Стороженко перезвонил. – Владюша, я не забыл тебе сказать, что связи у него, мягко сказать, сомнительные? Сегодня с диссидентом в «Европейской» завтракал, коньяком разило… не волнуйся, он сам себе петлю на шею накинул.

немного о прозе (вразнобой)

– Итак, итак, не только родина слонов, но и формы во всех её проявлениях, включая аморфность, которой, как водянкой, болен русский роман… сколько поучительно-восторженной скуки по разбухшим томам разлито, и абсурд… – пыхтел Бызов.

– Из скучной и грустной городской жизни не торчат уши Хармса?

– Наш абсурд – не выдуман, – намертво вмёрз в быт, не вырубить топором.

– Слыхали? Вдова…

– Не цепляйся за слово…

– В принципе нельзя выкинуть из головы то, что знаешь и узнаёшь каждый день, столько чепухи нынче питает прозу, вот и разбухают тома.

– А художественное бессилие понуждает красть чужие сюжеты, образы, авось перебродят в новом контексте.

– Слыхали? Вдова Хармса вывезла в эмиграцию чемодан мужних рукописей, они попали к проныре-румыну по фамилии Ионеску и…

– Вот-вот, не только родина слонов, но и всемирного…

– Но разве вне индивидуального опыта, чувства…

– Сами по себе событие, порыв чувств – суть элементарные проявления мелкотемья, крупное, оригинальное обнаруживается лишь в интерпретациях!
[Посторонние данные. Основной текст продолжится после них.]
-- ==== Sys2Proof/Laws/PerInstr.lean ====
section
/-! SUPPORT. A family of statements, one per instruction: every instruction's word, whatever its operands, has COP2 in
bits 31:26 and 1 in bit 25, so that it stands in the rows of the `rs` map that belong to the MXA (R100, R101, R122). -/

namespace Sys2Proof.Laws

/-- The instruction's word is in the MXA's part of the encoding space. -/
def EncodedBits.Statement (i : Instr) : Prop :=
  (encode i).extractLsb' 26 6 = 0b010010#6 ∧ (encode i).getLsbD 25 = true

theorem EncodedBits.enc3RF (wt ws wd : VReg) (funct : BitVec 5) (df : BitVec 1) :
    (enc3RF wt ws wd funct df).extractLsb' 26 6 = 0b010010#6 ∧ (enc3RF wt ws wd funct df).getLsbD 25 = true := by
  unfold Sys2Proof.enc3RF
  constructor
  · apply BitVec.eq_of_getLsbD_eq
    intro k hk
    simp only [BitVec.getLsbD_extractLsb', BitVec.getLsbD_append]
    interval_cases k <;> simp
  · simp only [BitVec.getLsbD_append]
    simp

theorem EncodedBits.enc2R (funct1 : BitVec 5) (ws wd : VReg) (funct0 : BitVec 4) (df : BitVec 2) :
    (enc2R funct1 ws wd funct0 df).extractLsb' 26 6 = 0b010010#6 ∧ (enc2R funct1 ws wd funct0 df).getLsbD 25 = true := by
  unfold Sys2Proof.enc2R
  constructor
  · apply BitVec.eq_of_getLsbD_eq
    intro k hk
    simp only [BitVec.getLsbD_extractLsb', BitVec.getLsbD_append]
    interval_cases k <;> simp
  · simp only [BitVec.getLsbD_append]
    simp

theorem EncodedBits.enc4R (wt ws wd wr : VReg) (op : BitVec 1) :
    (enc4R wt ws wd wr op).extractLsb' 26 6 = 0b010010#6 ∧ (enc4R wt ws wd wr op).getLsbD 25 = true := by
  unfold Sys2Proof.enc4R
  constructor
  · apply BitVec.eq_of_getLsbD_eq
    intro k hk
    simp only [BitVec.getLsbD_extractLsb', BitVec.getLsbD_append]
    interval_cases k <;> simp
  · simp only [BitVec.getLsbD_append]
    simp

theorem EncodedBits.enc3R (rs : BitVec 5) (wt ws wd : VReg) (funct : BitVec 4) (df : BitVec 2) (h : rs.getLsbD 4 = true) :
    (enc3R rs wt ws wd funct df).extractLsb' 26 6 = 0b010010#6 ∧ (enc3R rs wt ws wd funct df).getLsbD 25 = true := by
  unfold Sys2Proof.enc3R
  constructor
  · apply BitVec.eq_of_getLsbD_eq
    intro k hk
    simp only [BitVec.getLsbD_extractLsb', BitVec.getLsbD_append]
    interval_cases k <;> simp
  · simp only [BitVec.getLsbD_append]
    simpa using h

theorem EncodedBits.encElm (rs high middle wd : BitVec 5) (dfn : BitVec 6) (h : rs.getLsbD 4 = true) :
    (encElm rs high middle wd dfn).extractLsb' 26 6 = 0b010010#6 ∧ (encElm rs high middle wd dfn).getLsbD 25 = true := by
  unfold Sys2Proof.encElm
  constructor
  · apply BitVec.eq_of_getLsbD_eq
    intro k hk
    simp only [BitVec.getLsbD_extractLsb', BitVec.getLsbD_append]
    interval_cases k <;> simp
  · simp only [BitVec.getLsbD_append]
    simpa using h

theorem EncodedBits.fexuplcW wd ws wt : EncodedBits.Statement (.fexuplcW wd ws wt) :=
  EncodedBits.enc3RF _ _ _ _ _

theorem EncodedBits.fcmulW wd ws wt : EncodedBits.Statement (.fcmulW wd ws wt) :=
  EncodedBits.enc3RF _ _ _ _ _

theorem EncodedBits.fexuprcW wd ws wt : EncodedBits.Statement (.fexuprcW wd ws wt) :=
  EncodedBits.enc3RF _ _ _ _ _

theorem EncodedBits.addslH wd ws wt : EncodedBits.Statement (.addslH wd ws wt) :=
  EncodedBits.enc3R _ _ _ _ _ _ (by decide)

theorem EncodedBits.addslW wd ws wt : EncodedBits.Statement (.addslW wd ws wt) :=
  EncodedBits.enc3R _ _ _ _ _ _ (by decide)

theorem EncodedBits.addsrH wd ws wt : EncodedBits.Statement (.addsrH wd ws wt) :=
  EncodedBits.enc3R _ _ _ _ _ _ (by decide)

theorem EncodedBits.addsrW wd ws wt : EncodedBits.Statement (.addsrW wd ws wt) :=
  EncodedBits.enc3R _ _ _ _ _ _ (by decide)

theorem EncodedBits.addulH wd ws wt : EncodedBits.Statement (.addulH wd ws wt) :=
  EncodedBits.enc3R _ _ _ _ _ _ (by decide)

theorem EncodedBits.addulW wd ws wt : EncodedBits.Statement (.addulW wd ws wt) :=
  EncodedBits.enc3R _ _ _ _ _ _ (by decide)

theorem EncodedBits.addurH wd ws wt : EncodedBits.Statement (.addurH wd ws wt) :=
  EncodedBits.enc3R _ _ _ _ _ _ (by decide)

theorem EncodedBits.addurW wd ws wt : EncodedBits.Statement (.addurW wd ws wt) :=
  EncodedBits.enc3R _ _ _ _ _ _ (by decide)

theorem EncodedBits.subslH wd ws wt : EncodedBits.Statement (.subslH wd ws wt) :=
  EncodedBits.enc3R _ _ _ _ _ _ (by decide)

theorem EncodedBits.subslW wd ws wt : EncodedBits.Statement (.subslW wd ws wt) :=
  EncodedBits.enc3R _ _ _ _ _ _ (by decide)

theorem EncodedBits.subsrH wd ws wt : EncodedBits.Statement (.subsrH wd ws wt) :=
  EncodedBits.enc3R _ _ _ _ _ _ (by decide)

theorem EncodedBits.subsrW wd ws wt : EncodedBits.Statement (.subsrW wd ws wt) :=
  EncodedBits.enc3R _ _ _ _ _ _ (by decide)

theorem EncodedBits.subulH wd ws wt : EncodedBits.Statement (.subulH wd ws wt) :=
  EncodedBits.enc3R _ _ _ _ _ _ (by decide)

theorem EncodedBits.subulW wd ws wt : EncodedBits.Statement (.subulW wd ws wt) :=
  EncodedBits.enc3R _ _ _ _ _ _ (by decide)

theorem EncodedBits.suburH wd ws wt : EncodedBits.Statement (.suburH wd ws wt) :=
  EncodedBits.enc3R _ _ _ _ _ _ (by decide)

theorem EncodedBits.suburW wd ws wt : EncodedBits.Statement (.suburW wd ws wt) :=
  EncodedBits.enc3R _ _ _ _ _ _ (by decide)

theorem EncodedBits.mulslH wd ws wt : EncodedBits.Statement (.mulslH wd ws wt) :=
  EncodedBits.enc3R _ _ _ _ _ _ (by decide)

theorem EncodedBits.mulslW wd ws wt : EncodedBits.Statement (.mulslW wd ws wt) :=
  EncodedBits.enc3R _ _ _ _ _ _ (by decide)

theorem EncodedBits.mulsrH wd ws wt : EncodedBits.Statement (.mulsrH wd ws wt) :=
  EncodedBits.enc3R _ _ _ _ _ _ (by decide)

theorem EncodedBits.mulsrW wd ws wt : EncodedBits.Statement (.mulsrW wd ws wt) :=
  EncodedBits.enc3R _ _ _ _ _ _ (by decide)

theorem EncodedBits.mululH wd ws wt : EncodedBits.Statement (.mululH wd ws wt) :=
  EncodedBits.enc3R _ _ _ _ _ _ (by decide)

theorem EncodedBits.mululW wd ws wt : EncodedBits.Statement (.mululW wd ws wt) :=
  EncodedBits.enc3R _ _ _ _ _ _ (by decide)

theorem EncodedBits.mulurH wd ws wt : EncodedBits.Statement (.mulurH wd ws wt) :=
  EncodedBits.enc3R _ _ _ _ _ _ (by decide)

theorem EncodedBits.mulurW wd ws wt : EncodedBits.Statement (.mulurW wd ws wt) :=
  EncodedBits.enc3R _ _ _ _ _ _ (by decide)

theorem EncodedBits.sllV wd ws wt : EncodedBits.Statement (.sllV wd ws wt) :=
  EncodedBits.enc3R _ _ _ _ _ _ (by decide)

theorem EncodedBits.bmuV wd ws wt : EncodedBits.Statement (.bmuV wd ws wt) :=
  EncodedBits.enc3R _ _ _ _ _ _ (by decide)

theorem EncodedBits.srlV wd ws wt : EncodedBits.Statement (.srlV wd ws wt) :=
  EncodedBits.enc3R _ _ _ _ _ _ (by decide)

theorem EncodedBits.satssB wd ws wt : EncodedBits.Statement (.satssB wd ws wt) :=
  EncodedBits.enc3R _ _ _ _ _ _ (by decide)

theorem EncodedBits.satssH wd ws wt : EncodedBits.Statement (.satssH wd ws wt) :=
  EncodedBits.enc3R _ _ _ _ _ _ (by decide)

theorem EncodedBits.satuuB wd ws wt : EncodedBits.Statement (.satuuB wd ws wt) :=
  EncodedBits.enc3R _ _ _ _ _ _ (by decide)

theorem EncodedBits.satuuH wd ws wt : EncodedBits.Statement (.satuuH wd ws wt) :=
  EncodedBits.enc3R _ _ _ _ _ _ (by decide)

theorem EncodedBits.satusB wd ws wt : EncodedBits.Statement (.satusB wd ws wt) :=
  EncodedBits.enc3R _ _ _ _ _ _ (by decide)

theorem EncodedBits.satusH wd ws wt : EncodedBits.Statement (.satusH wd ws wt) :=
  EncodedBits.enc3R _ _ _ _ _ _ (by decide)

theorem EncodedBits.movbtB wd ws wt : EncodedBits.Statement (.movbtB wd ws wt) :=
  EncodedBits.enc3R _ _ _ _ _ _ (by decide)

theorem EncodedBits.movbpB wd ws wt : EncodedBits.Statement (.movbpB wd ws wt) :=
  EncodedBits.enc3R _ _ _ _ _ _ (by decide)

theorem EncodedBits.moveW wd m ws n : EncodedBits.Statement (.moveW wd m ws n) :=
  EncodedBits.encElm _ _ _ _ _ (by decide)

theorem EncodedBits.stextuW wd n base : EncodedBits.Statement (.stextuW wd n base) :=
  EncodedBits.encElm _ _ _ _ _ (by decide)

theorem EncodedBits.stextuD wd n base : EncodedBits.Statement (.stextuD wd n base) :=
  EncodedBits.encElm _ _ _ _ _ (by decide)

theorem EncodedBits.ldinsW wd n index base : EncodedBits.Statement (.ldinsW wd n index base) :=
  EncodedBits.encElm _ _ _ _ _ (by decide)

theorem EncodedBits.ldinsD wd n index base : EncodedBits.Statement (.ldinsD wd n index base) :=
  EncodedBits.encElm _ _ _ _ _ (by decide)

theorem EncodedBits.ldinssW wd n index base : EncodedBits.Statement (.ldinssW wd n index base) :=
  EncodedBits.encElm _ _ _ _ _ (by decide)

theorem EncodedBits.vsldiB wd ws wt n : EncodedBits.Statement (.vsldiB wd ws wt n) :=
  EncodedBits.encElm _ _ _ _ _ (by decide)

theorem EncodedBits.stextW wd n index base : EncodedBits.Statement (.stextW wd n index base) :=
  EncodedBits.encElm _ _ _ _ _ (by decide)

theorem EncodedBits.stextD wd n index base : EncodedBits.Statement (.stextD wd n index base) :=
  EncodedBits.encElm _ _ _ _ _ (by decide)

theorem EncodedBits.ldinssuW wd n index base : EncodedBits.Statement (.ldinssuW wd n index base) :=
  EncodedBits.encElm _ _ _ _ _ (by decide)

theorem EncodedBits.ldinssu2W wd n index base : EncodedBits.Statement (.ldinssu2W wd n index base) :=
  EncodedBits.encElm _ _ _ _ _ (by decide)

theorem EncodedBits.ldinsuW wd n index base : EncodedBits.Statement (.ldinsuW wd n index base) :=
  EncodedBits.encElm _ _ _ _ _ (by decide)

theorem EncodedBits.ldinsuD wd n index base : EncodedBits.Statement (.ldinsuD wd n index base) :=
  EncodedBits.encElm _ _ _ _ _ (by decide)

theorem EncodedBits.pcntV wd ws : EncodedBits.Statement (.pcntV wd ws) :=
  EncodedBits.enc2R _ _ _ _ _

theorem EncodedBits.slliV wd ws m : EncodedBits.Statement (.slliV wd ws m) :=
  EncodedBits.enc2R _ _ _ _ _

theorem EncodedBits.srliV wd ws m : EncodedBits.Statement (.srliV wd ws m) :=
  EncodedBits.enc2R _ _ _ _ _

theorem EncodedBits.bextB wd ws : EncodedBits.Statement (.bextB wd ws) :=
  EncodedBits.enc2R _ _ _ _ _

theorem EncodedBits.bextH wd ws : EncodedBits.Statement (.bextH wd ws) :=
  EncodedBits.enc2R _ _ _ _ _

theorem EncodedBits.bextW wd ws : EncodedBits.Statement (.bextW wd ws) :=
  EncodedBits.enc2R _ _ _ _ _

theorem EncodedBits.bexpB wd ws : EncodedBits.Statement (.bexpB wd ws) :=
  EncodedBits.enc2R _ _ _ _ _

theorem EncodedBits.bexpH wd ws : EncodedBits.Statement (.bexpH wd ws) :=
  EncodedBits.enc2R _ _ _ _ _

theorem EncodedBits.bexpW wd ws : EncodedBits.Statement (.bexpW wd ws) :=
  EncodedBits.enc2R _ _ _ _ _

theorem EncodedBits.bexp2B wd ws : EncodedBits.Statement (.bexp2B wd ws) :=
  EncodedBits.enc2R _ _ _ _ _

theorem EncodedBits.bexp4B wd ws : EncodedBits.Statement (.bexp4B wd ws) :=
  EncodedBits.enc2R _ _ _ _ _

theorem EncodedBits.acculH wd ws : EncodedBits.Statement (.acculH wd ws) :=
  EncodedBits.enc2R _ _ _ _ _

theorem EncodedBits.acculW wd ws : EncodedBits.Statement (.acculW wd ws) :=
  EncodedBits.enc2R _ _ _ _ _

theorem EncodedBits.accurH wd ws : EncodedBits.Statement (.accurH wd ws) :=
  EncodedBits.enc2R _ _ _ _ _

theorem EncodedBits.accurW wd ws : EncodedBits.Statement (.accurW wd ws) :=
  EncodedBits.enc2R _ _ _ _ _

theorem EncodedBits.accslH wd ws : EncodedBits.Statement (.accslH wd ws) :=
  EncodedBits.enc2R _ _ _ _ _

theorem EncodedBits.accslW wd ws : EncodedBits.Statement (.accslW wd ws) :=
  EncodedBits.enc2R _ _ _ _ _

theorem EncodedBits.accsrH wd ws : EncodedBits.Statement (.accsrH wd ws) :=
  EncodedBits.enc2R _ _ _ _ _

theorem EncodedBits.accsrW wd ws : EncodedBits.Statement (.accsrW wd ws) :=
  EncodedBits.enc2R _ _ _ _ _

theorem EncodedBits.vshfrB wd ws wt wr : EncodedBits.Statement (.vshfrB wd ws wt wr) :=
  EncodedBits.enc4R _ _ _ _ _

theorem EncodedBits.bmrV wd ws wt wr : EncodedBits.Statement (.bmrV wd ws wt wr) :=
  EncodedBits.enc4R _ _ _ _ _

end Sys2Proof.Laws
end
– Как впадают в бессюжетную болтовню?

– Упиваясь нутряной мутью…

– Вот-вот, разверзлась бездна, слов полна…

– В подлинном произведении нет места излишествам, всему тому, что лишено направленности…

– Какая самоуверенность! А если не доросли до понимания художественной направленности вроде бы лишних, задерживающих движение сюжета подробностей, реплик? Ещё Блаженный Августин, проницательнейший из толкователей Святого Писания, обращал внимание на то, что в Библии непомерное число слов посвящено незначительным описаниям одеяний, благовоний, не в таких ли описаниях ключ к символике, аллегоричности главных событий и фигур текста?

– И значит можно описывать всё, что есть на белом свете, всё-всё?

– Что ответят наши эстеты?

– Можно, – отвечал за эстетов Шанский, – поскольку всё-всё было уже описано, нынешние описания способны лишь менять взгляд, ракурс.

– Где было описано?

– Я же говорил где, в Библии!

– Хватил, Библия! Пока дорастём до понимания ключевой роли нынешних незначительных описаний, набултыхаемся в графоманской жиже.

– Но-но! – грозил Гоше Шанский, – к ославленному союзом писателей графоманству естественно тяготеют гении, не замечал? Профессионалы пера ориентированы на результат, раздразненные авансом, торопятся получить весь гонорар, гениальность же – своего рода дилетантизм, стихия гениальности, как и графоманства, – процесс.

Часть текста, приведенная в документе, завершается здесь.